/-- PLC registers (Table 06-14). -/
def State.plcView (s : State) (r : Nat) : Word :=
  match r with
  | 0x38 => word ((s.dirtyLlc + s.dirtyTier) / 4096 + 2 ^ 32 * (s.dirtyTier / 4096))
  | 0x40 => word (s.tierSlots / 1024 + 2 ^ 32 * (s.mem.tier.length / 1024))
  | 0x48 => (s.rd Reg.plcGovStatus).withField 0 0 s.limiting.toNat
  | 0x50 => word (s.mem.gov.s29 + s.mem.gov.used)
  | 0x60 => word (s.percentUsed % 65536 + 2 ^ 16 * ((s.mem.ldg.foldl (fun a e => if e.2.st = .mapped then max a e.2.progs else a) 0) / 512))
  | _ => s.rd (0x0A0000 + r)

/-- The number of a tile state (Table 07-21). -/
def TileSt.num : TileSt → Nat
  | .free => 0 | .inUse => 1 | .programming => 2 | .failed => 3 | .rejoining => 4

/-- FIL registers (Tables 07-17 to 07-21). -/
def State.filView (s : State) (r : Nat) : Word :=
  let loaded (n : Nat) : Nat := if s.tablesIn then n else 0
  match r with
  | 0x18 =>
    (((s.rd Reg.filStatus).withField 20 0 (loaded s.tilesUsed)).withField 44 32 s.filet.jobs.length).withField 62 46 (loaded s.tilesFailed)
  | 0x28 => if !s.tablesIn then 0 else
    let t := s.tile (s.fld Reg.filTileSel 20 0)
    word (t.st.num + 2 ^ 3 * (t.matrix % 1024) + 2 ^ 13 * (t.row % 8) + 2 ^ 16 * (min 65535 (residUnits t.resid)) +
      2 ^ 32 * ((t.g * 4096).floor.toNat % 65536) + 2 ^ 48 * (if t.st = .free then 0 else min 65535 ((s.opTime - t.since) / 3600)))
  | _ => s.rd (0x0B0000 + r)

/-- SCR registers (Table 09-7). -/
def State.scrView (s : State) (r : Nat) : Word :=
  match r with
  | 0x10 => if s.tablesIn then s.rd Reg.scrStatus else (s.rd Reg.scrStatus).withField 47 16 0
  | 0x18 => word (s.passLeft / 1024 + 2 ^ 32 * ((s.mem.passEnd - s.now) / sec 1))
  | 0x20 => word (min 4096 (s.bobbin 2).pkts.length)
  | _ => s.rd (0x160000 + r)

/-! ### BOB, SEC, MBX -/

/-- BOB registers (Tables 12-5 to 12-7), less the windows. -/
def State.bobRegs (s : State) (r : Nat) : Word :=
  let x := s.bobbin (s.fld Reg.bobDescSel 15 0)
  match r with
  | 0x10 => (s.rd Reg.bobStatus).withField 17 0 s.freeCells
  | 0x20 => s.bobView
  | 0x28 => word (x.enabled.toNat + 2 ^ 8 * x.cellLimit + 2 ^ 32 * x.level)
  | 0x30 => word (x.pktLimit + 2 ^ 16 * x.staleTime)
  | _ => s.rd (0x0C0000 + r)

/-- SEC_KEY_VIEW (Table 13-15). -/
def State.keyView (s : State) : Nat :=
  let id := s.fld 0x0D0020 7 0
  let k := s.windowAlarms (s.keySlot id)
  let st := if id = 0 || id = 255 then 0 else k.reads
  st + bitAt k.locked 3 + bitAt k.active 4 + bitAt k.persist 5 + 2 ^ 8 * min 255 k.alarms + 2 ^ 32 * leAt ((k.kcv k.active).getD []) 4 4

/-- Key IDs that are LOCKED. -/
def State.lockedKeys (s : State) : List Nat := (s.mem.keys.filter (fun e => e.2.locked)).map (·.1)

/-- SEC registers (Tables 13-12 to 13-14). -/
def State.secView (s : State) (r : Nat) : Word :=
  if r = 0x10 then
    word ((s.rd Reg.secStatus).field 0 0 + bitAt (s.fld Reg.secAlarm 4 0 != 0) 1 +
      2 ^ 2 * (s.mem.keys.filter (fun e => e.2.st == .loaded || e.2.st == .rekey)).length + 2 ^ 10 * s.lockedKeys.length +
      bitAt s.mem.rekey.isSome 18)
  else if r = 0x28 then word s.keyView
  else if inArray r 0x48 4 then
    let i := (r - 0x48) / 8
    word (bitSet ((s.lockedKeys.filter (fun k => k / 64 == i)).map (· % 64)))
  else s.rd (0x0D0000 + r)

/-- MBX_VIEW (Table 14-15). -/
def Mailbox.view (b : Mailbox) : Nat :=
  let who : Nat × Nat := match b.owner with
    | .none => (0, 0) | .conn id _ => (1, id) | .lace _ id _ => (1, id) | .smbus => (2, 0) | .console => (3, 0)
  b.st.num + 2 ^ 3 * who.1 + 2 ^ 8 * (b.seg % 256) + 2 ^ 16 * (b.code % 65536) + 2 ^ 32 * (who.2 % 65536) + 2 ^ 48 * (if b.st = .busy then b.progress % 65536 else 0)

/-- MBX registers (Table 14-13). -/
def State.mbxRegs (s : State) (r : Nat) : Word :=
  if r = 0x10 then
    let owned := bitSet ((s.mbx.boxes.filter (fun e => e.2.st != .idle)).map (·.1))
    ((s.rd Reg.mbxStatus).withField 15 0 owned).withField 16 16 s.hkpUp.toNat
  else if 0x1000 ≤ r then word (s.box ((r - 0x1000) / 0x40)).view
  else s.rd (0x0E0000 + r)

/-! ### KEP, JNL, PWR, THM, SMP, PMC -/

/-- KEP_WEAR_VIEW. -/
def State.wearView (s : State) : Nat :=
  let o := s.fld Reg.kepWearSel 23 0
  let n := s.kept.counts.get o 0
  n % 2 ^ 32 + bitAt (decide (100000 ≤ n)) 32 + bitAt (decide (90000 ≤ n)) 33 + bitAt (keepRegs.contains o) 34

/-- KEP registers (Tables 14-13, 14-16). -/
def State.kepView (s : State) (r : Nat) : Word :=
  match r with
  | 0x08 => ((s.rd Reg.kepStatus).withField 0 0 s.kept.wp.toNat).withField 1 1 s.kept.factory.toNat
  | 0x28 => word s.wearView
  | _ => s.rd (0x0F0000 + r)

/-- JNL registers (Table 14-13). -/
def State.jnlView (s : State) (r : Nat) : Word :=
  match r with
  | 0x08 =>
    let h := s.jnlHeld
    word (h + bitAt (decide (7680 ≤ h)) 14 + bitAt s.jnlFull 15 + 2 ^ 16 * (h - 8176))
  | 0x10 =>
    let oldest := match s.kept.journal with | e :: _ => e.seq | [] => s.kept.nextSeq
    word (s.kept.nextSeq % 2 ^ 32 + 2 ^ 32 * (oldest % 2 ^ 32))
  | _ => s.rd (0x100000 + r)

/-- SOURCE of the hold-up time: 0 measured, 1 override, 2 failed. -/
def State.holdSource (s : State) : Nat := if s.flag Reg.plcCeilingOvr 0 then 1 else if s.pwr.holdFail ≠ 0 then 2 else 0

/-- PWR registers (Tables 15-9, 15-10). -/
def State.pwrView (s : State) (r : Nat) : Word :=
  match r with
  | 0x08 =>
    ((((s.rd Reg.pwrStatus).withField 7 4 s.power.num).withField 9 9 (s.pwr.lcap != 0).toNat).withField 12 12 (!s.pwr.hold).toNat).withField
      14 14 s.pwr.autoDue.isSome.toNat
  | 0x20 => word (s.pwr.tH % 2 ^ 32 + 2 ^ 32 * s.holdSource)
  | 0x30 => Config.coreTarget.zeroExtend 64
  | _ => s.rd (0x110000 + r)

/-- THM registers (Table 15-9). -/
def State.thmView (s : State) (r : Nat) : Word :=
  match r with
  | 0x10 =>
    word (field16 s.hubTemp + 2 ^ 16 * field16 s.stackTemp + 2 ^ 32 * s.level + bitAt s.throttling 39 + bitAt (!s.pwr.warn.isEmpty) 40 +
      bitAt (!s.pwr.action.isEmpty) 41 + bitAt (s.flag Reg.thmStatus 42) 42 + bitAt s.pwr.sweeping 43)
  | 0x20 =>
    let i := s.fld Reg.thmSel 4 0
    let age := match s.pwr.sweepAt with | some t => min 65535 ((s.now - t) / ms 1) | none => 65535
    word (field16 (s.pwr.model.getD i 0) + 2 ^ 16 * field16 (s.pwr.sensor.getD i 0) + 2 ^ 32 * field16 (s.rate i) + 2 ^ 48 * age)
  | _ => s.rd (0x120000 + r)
■ ■ ■ ■
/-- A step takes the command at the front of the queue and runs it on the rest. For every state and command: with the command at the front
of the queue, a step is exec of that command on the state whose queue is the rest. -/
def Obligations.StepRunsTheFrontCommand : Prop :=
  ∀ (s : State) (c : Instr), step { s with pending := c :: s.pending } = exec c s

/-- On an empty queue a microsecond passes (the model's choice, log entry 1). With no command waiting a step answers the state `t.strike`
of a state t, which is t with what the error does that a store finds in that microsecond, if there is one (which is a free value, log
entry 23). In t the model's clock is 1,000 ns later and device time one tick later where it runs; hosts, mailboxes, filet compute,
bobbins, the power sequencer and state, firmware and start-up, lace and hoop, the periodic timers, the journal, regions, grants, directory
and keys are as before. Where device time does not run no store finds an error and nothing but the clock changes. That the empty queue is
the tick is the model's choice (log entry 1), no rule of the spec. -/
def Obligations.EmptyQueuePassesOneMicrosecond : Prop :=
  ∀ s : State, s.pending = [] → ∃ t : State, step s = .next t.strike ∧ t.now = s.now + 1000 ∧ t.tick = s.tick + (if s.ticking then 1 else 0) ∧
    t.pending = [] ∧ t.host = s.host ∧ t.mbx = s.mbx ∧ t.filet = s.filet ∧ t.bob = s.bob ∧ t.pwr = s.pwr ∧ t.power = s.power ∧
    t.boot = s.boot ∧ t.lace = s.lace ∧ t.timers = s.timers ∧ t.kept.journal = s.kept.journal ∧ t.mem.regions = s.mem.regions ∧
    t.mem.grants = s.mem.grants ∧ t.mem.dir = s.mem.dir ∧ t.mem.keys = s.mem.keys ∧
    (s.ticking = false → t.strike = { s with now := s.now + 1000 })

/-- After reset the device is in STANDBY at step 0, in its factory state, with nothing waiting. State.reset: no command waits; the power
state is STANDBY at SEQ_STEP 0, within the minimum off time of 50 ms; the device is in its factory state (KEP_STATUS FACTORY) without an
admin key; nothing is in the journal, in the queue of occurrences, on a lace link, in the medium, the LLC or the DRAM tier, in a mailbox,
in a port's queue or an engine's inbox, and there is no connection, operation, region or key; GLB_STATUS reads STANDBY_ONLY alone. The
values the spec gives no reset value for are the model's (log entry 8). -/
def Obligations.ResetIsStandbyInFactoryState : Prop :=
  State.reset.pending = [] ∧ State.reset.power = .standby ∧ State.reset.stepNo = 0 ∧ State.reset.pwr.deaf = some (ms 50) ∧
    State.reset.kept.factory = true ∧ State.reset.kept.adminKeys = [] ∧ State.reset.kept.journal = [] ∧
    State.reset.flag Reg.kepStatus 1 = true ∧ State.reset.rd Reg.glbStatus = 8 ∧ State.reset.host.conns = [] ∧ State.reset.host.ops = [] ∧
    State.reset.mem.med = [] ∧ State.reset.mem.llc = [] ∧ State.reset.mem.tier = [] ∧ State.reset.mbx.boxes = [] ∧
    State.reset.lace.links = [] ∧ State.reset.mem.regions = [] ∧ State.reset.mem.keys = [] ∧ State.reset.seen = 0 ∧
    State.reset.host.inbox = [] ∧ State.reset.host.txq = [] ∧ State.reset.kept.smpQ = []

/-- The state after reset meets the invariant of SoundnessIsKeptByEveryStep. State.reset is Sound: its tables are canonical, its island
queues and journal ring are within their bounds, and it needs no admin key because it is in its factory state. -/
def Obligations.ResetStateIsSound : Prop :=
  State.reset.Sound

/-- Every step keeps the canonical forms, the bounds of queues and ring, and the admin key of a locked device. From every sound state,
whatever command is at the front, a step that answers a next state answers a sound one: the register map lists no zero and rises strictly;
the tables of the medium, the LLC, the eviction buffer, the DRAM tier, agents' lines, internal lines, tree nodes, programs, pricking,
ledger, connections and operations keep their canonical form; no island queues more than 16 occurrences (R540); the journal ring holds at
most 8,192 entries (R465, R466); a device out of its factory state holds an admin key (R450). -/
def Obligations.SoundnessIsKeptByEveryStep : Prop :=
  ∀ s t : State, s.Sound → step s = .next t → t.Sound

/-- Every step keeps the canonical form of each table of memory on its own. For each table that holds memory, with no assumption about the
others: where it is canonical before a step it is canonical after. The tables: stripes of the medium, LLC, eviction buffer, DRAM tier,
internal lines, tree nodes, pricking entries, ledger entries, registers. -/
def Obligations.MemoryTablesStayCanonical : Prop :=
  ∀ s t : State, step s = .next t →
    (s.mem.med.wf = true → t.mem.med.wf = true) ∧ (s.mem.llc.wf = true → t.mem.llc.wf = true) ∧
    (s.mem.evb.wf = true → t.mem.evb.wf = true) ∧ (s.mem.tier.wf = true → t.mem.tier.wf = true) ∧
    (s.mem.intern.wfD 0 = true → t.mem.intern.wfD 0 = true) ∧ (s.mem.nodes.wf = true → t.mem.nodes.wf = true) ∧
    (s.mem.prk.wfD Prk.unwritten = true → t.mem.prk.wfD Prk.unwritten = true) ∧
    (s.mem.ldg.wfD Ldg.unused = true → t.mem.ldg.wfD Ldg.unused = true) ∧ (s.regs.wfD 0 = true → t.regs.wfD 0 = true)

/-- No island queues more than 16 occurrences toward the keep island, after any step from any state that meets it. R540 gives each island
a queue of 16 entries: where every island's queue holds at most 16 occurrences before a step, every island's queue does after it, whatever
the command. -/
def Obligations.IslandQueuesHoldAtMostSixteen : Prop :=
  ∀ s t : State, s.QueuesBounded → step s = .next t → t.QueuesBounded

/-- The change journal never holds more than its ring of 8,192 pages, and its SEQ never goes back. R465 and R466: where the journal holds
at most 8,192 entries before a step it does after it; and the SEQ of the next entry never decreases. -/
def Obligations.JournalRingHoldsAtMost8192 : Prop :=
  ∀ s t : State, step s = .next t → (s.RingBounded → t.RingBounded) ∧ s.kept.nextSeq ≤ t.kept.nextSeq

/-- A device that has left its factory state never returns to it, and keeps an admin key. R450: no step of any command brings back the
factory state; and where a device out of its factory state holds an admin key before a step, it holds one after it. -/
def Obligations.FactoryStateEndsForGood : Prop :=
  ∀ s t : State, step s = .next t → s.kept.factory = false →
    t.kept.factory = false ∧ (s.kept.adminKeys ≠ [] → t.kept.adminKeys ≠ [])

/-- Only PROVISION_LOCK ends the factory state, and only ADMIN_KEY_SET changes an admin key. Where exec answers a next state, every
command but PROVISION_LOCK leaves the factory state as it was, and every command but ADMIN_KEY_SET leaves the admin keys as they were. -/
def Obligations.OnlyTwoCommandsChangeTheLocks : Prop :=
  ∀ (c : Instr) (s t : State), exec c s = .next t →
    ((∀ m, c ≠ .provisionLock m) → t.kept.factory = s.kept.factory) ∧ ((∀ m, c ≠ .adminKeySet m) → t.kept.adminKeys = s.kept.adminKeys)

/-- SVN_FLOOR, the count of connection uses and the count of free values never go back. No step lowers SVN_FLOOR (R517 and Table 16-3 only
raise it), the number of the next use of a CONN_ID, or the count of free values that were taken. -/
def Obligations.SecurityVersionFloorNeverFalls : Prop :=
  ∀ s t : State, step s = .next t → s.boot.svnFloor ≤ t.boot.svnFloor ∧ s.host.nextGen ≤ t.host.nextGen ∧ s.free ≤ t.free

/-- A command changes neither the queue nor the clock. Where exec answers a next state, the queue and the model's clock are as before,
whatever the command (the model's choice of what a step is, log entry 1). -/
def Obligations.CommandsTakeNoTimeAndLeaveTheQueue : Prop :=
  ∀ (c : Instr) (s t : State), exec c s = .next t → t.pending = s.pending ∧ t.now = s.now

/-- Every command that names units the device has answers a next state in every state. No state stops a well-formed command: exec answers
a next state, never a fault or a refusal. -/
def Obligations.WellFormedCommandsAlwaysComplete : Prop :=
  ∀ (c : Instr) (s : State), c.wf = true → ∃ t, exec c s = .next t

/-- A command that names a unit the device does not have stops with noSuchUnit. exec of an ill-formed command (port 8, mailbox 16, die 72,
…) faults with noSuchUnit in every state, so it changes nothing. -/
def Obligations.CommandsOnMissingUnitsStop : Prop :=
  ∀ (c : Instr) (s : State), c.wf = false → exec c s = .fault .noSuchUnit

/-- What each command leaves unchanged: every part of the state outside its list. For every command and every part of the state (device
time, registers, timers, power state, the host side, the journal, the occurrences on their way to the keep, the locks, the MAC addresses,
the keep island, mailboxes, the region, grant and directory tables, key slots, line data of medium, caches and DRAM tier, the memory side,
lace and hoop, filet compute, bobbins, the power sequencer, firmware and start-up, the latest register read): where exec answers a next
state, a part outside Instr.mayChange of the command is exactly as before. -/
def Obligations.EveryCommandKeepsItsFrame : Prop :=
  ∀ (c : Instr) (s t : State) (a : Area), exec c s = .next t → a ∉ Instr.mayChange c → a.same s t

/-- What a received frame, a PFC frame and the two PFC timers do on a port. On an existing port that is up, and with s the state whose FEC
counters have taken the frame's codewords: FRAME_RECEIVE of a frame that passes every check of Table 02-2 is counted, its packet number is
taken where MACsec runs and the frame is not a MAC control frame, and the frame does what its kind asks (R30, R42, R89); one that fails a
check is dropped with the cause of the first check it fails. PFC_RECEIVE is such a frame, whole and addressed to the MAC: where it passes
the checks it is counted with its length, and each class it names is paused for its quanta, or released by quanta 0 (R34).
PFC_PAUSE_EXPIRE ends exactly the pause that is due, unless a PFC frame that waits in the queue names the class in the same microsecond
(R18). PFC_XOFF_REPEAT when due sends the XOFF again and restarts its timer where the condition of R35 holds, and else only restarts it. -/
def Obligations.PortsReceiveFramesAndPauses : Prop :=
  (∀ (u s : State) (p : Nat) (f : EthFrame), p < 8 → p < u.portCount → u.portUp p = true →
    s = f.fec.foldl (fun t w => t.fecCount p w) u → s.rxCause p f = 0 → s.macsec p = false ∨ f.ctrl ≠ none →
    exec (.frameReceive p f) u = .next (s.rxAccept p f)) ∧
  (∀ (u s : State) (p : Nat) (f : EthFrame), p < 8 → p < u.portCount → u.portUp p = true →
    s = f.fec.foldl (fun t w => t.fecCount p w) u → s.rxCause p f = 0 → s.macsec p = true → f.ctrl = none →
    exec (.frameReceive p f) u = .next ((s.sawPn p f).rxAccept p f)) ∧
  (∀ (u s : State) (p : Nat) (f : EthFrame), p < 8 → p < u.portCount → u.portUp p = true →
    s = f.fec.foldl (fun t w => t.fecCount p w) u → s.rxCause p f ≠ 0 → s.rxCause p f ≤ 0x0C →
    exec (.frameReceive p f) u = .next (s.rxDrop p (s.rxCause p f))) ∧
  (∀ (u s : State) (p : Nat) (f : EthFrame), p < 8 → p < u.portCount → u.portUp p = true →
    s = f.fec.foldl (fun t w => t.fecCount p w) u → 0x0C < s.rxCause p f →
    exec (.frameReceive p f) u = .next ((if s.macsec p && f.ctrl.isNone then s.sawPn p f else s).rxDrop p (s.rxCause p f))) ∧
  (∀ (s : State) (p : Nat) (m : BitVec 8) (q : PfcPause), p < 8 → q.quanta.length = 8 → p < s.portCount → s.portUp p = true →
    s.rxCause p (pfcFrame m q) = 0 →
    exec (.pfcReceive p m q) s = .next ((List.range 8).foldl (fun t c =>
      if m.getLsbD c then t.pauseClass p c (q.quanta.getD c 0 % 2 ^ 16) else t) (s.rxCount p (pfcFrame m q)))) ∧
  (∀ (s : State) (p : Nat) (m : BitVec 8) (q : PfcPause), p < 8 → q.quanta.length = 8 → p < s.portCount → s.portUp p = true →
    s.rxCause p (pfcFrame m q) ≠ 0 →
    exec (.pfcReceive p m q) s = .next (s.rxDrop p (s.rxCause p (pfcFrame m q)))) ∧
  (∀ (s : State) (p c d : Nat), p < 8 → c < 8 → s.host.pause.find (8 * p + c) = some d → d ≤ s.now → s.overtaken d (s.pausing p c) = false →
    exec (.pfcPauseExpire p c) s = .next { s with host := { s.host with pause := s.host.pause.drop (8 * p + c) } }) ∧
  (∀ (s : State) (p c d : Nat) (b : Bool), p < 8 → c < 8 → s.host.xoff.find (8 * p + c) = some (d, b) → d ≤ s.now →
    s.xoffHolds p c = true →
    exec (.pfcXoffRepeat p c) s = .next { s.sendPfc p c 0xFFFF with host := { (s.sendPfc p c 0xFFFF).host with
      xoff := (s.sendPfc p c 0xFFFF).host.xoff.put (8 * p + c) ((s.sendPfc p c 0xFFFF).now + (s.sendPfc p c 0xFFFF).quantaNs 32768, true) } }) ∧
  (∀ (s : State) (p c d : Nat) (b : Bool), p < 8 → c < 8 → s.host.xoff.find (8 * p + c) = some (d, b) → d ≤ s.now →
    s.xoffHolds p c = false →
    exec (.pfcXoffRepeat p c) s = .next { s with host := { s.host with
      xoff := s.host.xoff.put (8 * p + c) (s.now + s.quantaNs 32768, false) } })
■ ■ ■ ■
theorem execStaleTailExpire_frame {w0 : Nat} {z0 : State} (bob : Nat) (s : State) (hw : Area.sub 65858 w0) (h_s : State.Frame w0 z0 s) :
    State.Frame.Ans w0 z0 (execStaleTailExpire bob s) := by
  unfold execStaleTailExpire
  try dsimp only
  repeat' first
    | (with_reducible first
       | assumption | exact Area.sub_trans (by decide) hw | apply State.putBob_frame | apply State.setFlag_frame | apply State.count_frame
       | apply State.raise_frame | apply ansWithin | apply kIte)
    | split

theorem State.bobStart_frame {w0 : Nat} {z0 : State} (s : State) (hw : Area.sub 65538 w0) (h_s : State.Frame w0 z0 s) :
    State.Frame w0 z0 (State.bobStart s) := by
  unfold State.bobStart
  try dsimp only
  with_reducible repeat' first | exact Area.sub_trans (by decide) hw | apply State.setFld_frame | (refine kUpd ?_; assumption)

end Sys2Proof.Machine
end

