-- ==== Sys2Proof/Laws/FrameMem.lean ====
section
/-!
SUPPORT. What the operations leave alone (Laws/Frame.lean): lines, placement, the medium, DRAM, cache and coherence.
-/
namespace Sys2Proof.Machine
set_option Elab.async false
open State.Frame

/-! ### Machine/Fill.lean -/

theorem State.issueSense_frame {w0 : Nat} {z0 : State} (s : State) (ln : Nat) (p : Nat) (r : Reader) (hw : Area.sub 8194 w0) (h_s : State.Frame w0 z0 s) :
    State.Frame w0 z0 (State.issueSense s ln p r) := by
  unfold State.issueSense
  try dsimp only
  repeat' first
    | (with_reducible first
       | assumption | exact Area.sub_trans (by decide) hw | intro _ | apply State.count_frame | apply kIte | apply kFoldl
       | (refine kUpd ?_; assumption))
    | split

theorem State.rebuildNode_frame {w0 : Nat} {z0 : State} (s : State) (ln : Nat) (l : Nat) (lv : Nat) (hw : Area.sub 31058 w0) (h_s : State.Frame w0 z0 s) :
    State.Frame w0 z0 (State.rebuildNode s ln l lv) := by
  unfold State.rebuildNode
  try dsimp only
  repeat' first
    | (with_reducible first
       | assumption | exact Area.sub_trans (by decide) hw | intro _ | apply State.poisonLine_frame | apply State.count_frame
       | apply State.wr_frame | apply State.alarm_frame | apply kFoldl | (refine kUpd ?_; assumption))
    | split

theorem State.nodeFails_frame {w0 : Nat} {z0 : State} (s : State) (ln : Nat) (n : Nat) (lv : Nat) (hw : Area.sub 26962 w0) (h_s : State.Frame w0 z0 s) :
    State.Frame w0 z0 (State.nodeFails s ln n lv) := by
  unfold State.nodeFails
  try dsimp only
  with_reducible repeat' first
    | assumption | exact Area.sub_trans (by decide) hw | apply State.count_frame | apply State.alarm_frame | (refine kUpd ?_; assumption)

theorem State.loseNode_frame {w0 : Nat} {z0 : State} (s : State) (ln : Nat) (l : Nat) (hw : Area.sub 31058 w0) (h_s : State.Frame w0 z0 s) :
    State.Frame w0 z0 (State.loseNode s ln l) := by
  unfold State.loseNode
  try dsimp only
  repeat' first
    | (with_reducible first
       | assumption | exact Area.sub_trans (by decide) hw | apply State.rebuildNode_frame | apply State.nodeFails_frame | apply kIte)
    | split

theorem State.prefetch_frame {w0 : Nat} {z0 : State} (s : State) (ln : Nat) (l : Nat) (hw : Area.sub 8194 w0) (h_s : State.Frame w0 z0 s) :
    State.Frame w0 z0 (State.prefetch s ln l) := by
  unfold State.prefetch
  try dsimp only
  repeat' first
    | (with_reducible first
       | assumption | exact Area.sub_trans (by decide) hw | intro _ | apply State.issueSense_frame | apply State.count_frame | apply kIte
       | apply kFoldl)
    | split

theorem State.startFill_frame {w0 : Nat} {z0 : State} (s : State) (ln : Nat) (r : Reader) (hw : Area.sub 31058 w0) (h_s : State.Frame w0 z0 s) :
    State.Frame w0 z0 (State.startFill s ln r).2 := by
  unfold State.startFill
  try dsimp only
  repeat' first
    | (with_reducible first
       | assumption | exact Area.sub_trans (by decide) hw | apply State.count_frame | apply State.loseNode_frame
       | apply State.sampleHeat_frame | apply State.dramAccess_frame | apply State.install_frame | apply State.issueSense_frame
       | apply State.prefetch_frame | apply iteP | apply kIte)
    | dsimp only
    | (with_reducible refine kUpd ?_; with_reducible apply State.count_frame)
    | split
■ ■ ■ ■
Work order.
Sift through the entries and copy every line with "power".

Solved exercise.
    ((((s.rd Reg.pwrStatus).withField 7 4 s.power.num).withField 9 9 (s.pwr.lcap != 0).toNat).withField 12 12 (!s.pwr.hold).toNat).withField
bobbins, the power sequencer and state, firmware and start-up, lace and hoop, the periodic timers, the journal, regions, grants, directory
    t.pending = [] ∧ t.host = s.host ∧ t.mbx = s.mbx ∧ t.filet = s.filet ∧ t.bob = s.bob ∧ t.pwr = s.pwr ∧ t.power = s.power ∧
/-- After reset the device is in STANDBY at step 0, in its factory state, with nothing waiting. State.reset: no command waits; the power
  State.reset.pending = [] ∧ State.reset.power = .standby ∧ State.reset.stepNo = 0 ∧ State.reset.pwr.deaf = some (ms 50) ∧
time, registers, timers, power state, the host side, the journal, the occurrences on their way to the keep, the locks, the MAC addresses,
lace and hoop, filet compute, bobbins, the power sequencer, firmware and start-up, the latest register read): where exec answers a next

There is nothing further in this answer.